Два дня у озера Баринго — доменный зной и загустелый от пыли воздух — явили нам потрясающую картину расточительного обращения с землей. Баринго — одно из немногих пресных озер Долины, в нем нет вулканической соды, которая накапливается в бессточных водоемах. Еще пятнадцать лет назад вода Баринго была кристально прозрачной. Десять лет назад появилась муть. Сегодня вода коричневая и густая, словно жидкий шоколад.
Причина становится предельно ясной, когда едешь вдоль озера. После того как белые покинули берега, монопольно оккупированные ими для своего отдыха, сюда пришли племена скотоводов со своими коровами и козами. Скот начисто объедал траву, острые копыта лишали корешки опоры. Во время дождей в озеро смывается огромное количество рыхлой почвы. Воду не отличишь по цвету от земли.
А ведь мы еще не видим земли, уносимой с обезлесенных склонов за три месяца, когда наполняются влагой речные русла. Впрочем, нам и без того известно, что тропические леса вырубают с угрожающей быстротой и что дожди, которые прежде мерно просачивались через листву и ложились на землю благотворной росой, теперь безжалостно хлещут и размывают обнаженную почву.
Раздетая земля — земля, лишенная зеленого покрова! Но вот нашелся все-таки клочок травы в ложбине сухого русла… Он приглашает отдохнуть и поразмыслить.
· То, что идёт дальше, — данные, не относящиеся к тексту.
-- ==== Sys2Proof/Syntax.lean ====
section
/-!
DEFINITION. The syntax of the machine's steps: operand kinds (R31), the fields of the formats (R36 to R41)
and `Instr`, with one constructor for each row of spec/opcode_table.json: the instructions of the opcode map
(R43) first, then the device's own events, which have no encoding.
-/

namespace Sys2Proof

/-- The header fields an instruction carries besides its opcode and length (R23). -/
structure Hdr where
  y : Bool
  stall : BitVec 3
  deriving DecidableEq, Repr

/-- A slice-kind operand (R31): the zero operand `nz` (R32), or a start slice and a width minus 1. -/
inductive SliceOp where
  | nz
  | sl (start : BitVec 12) (wm1 : BitVec 4)
  deriving DecidableEq, Repr

/-- The width in slices; `nz` counts as 16, the width R65 gives a destination `nz`. For a source read at its own width (R76) that is the model's
choice: `clz` and `ctz` of `nz` give 64 (log 25). -/
def SliceOp.width : SliceOp → Nat
  | .nz => 16
  | .sl _ w => w.toNat + 1

def SliceOp.isNz : SliceOp → Bool
  | .nz => true
  | .sl _ _ => false

/-- Whether the operand may stand where an entry demands `n` slices: `nz` always may (R32). -/
def SliceOp.fits (o : SliceOp) (n : Nat) : Bool := o.isNz || o.width == n

/-- An operand whose kind bit chooses a slice operand or a view operand (R31, R38). -/
inductive ElemOp where
  | slice (o : SliceOp)
  | view (v : BitVec 4) (off : BitVec 12)
  deriving DecidableEq, Repr

/-- An operand of `nest`: a view or a pool base divided by 16 (R31, R41). -/
inductive NestOp where
  | view (v : BitVec 4) (off : BitVec 12)
  | pool (base : BitVec 16)
  deriving DecidableEq, Repr

/-- Element class (R38). -/
inductive Cls where
  | int | f32 | bf16
  deriving DecidableEq, Repr

/-- Rounding mode (R38, R106). -/
inductive Rm where
  | rne | rtz | rup | rdn
  deriving DecidableEq, Repr

/-- Mask mode (R38). -/
inductive MMode where
  | none | merge | zero
  deriving DecidableEq, Repr

/-- Ordering scope (R39, R260). -/
inductive Scope where
  | tile | device | system
  deriving DecidableEq, Repr

/-- Page-kind override of an access (R39). -/
inductive KindOv where
  | page | strict | release | free
  deriving DecidableEq, Repr

/-- Cache hint (R39). -/
inductive Hint where
  | normal | streaming | keep
  deriving DecidableEq, Repr

structure R2 where
  d : SliceOp
  a : SliceOp
  deriving DecidableEq, Repr

structure R3 where
  d : SliceOp
  a : SliceOp
  b : SliceOp
  deriving DecidableEq, Repr

structure R4 where
  d : SliceOp
  a : SliceOp
  b : SliceOp
  c : SliceOp
  deriving DecidableEq, Repr

/-- The control fields of F96L (R38). -/
structure LaneCtl where
  aux8 : BitVec 8
  subfn : BitVec 5
  signed : Bool
  sat : Bool
  iwidth : BitVec 4
  cls : Cls
  rm : Rm
  mmode : MMode
  mask : BitVec 3
  deriving DecidableEq, Repr

/-- The fields of an F96L instruction (R38). -/
structure L3 where
  d : ElemOp
  a : ElemOp
  b : ElemOp
  c : LaneCtl
  deriving DecidableEq, Repr

/-- The fields of an F96L compare, whose destination is a mask (R136, R140). -/
structure LM where
  dm : BitVec 3
  a : ElemOp
  b : ElemOp
  c : LaneCtl
  deriving DecidableEq, Repr

/-- The fields of F128M (R39). -/
structure MemF where
  d : ElemOp
  a : SliceOp
  x : SliceOp
  off : BitVec 32
  size : BitVec 3
  scope : Scope
  kind : KindOv
  hint : Hint
  afn : BitVec 4
  asigned : Bool
  c : SliceOp
  deriving DecidableEq, Repr

/-- The access size in bytes (R39). -/
def MemF.nb (o : MemF) : Nat := 2 ^ o.size.toNat

/-- The fields of F256N (R41). `b` is none where the operation has no second source (R149). -/
structure NestF where
  d : NestOp
  a : NestOp
  b : Option NestOp
  extents : BitVec 50
  strides : BitVec 120
  iwidth : BitVec 4
  cls : Cls
  rm : Rm
  sat : Bool
  signed : Bool
  mmode : MMode
  mask : BitVec 3
  deriving DecidableEq, Repr

/-- Extent of level `l` (R41). -/
def NestF.extent (o : NestF) (l : Nat) : Nat := fld o.extents.toNat (10 * l) 10 + 1

/-- Signed element stride of operand `p` (D 0, A 1, B 2) at level `l` (R41). -/
def NestF.stride (o : NestF) (p l : Nat) : Int := sext (fld o.strides.toNat (8 * (5 * p + l)) 8) 8

/-- The fields of `wsig` (R232). -/
structure WsigF where
  d : SliceOp
  a : SliceOp
  b : SliceOp
  c : SliceOp
  size : BitVec 3
  f8 : Bool
  fn : BitVec 4
  scope : Scope
  deriving DecidableEq, Repr

/-- The fields of `cpy` and `cpy.cmp` (R240). -/
structure CpyF where
  a : SliceOp
  b : SliceOp
  c : SliceOp
  ch : BitVec 3
  tpl : BitVec 6
  deriving DecidableEq, Repr

/-- What `vwset` writes (R79): the immediate form's value but for its two reserved bits, or a register. -/
inductive ViewSrc where
  | imm (val : BitVec 62)
  | reg (a : SliceOp)
  deriving DecidableEq, Repr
Сотни миллионов лет назад по голым до той поры материкам расходились травянистые растения. Медленно, еще миллионы лет, они создавали удивительную смесь живого и неживого вещества, именуемую нами почвой. Каждая травинка вырастает из почвы, в создании которой участвовали ее предшественницы. Можно сказать, что стебелек в твоей руке заключает в себе историю жизни на Земле. Когда расточается почва и гибнут травы, с ними отмирает изрядная часть той истории, продуктом которой является человек.
Баринго — миниатюрная иллюстрация широкомасштабного процесса. Саванна становится степью, степь — пустыней. Ныне более двух пятых площади Африки занимают пустыни, полупустыни, сухой буш, и во многом повинен в этом человек. Точно так же в обширных областях Южной Азии и Латинской Америки ценные угодья вытесняются пустыней.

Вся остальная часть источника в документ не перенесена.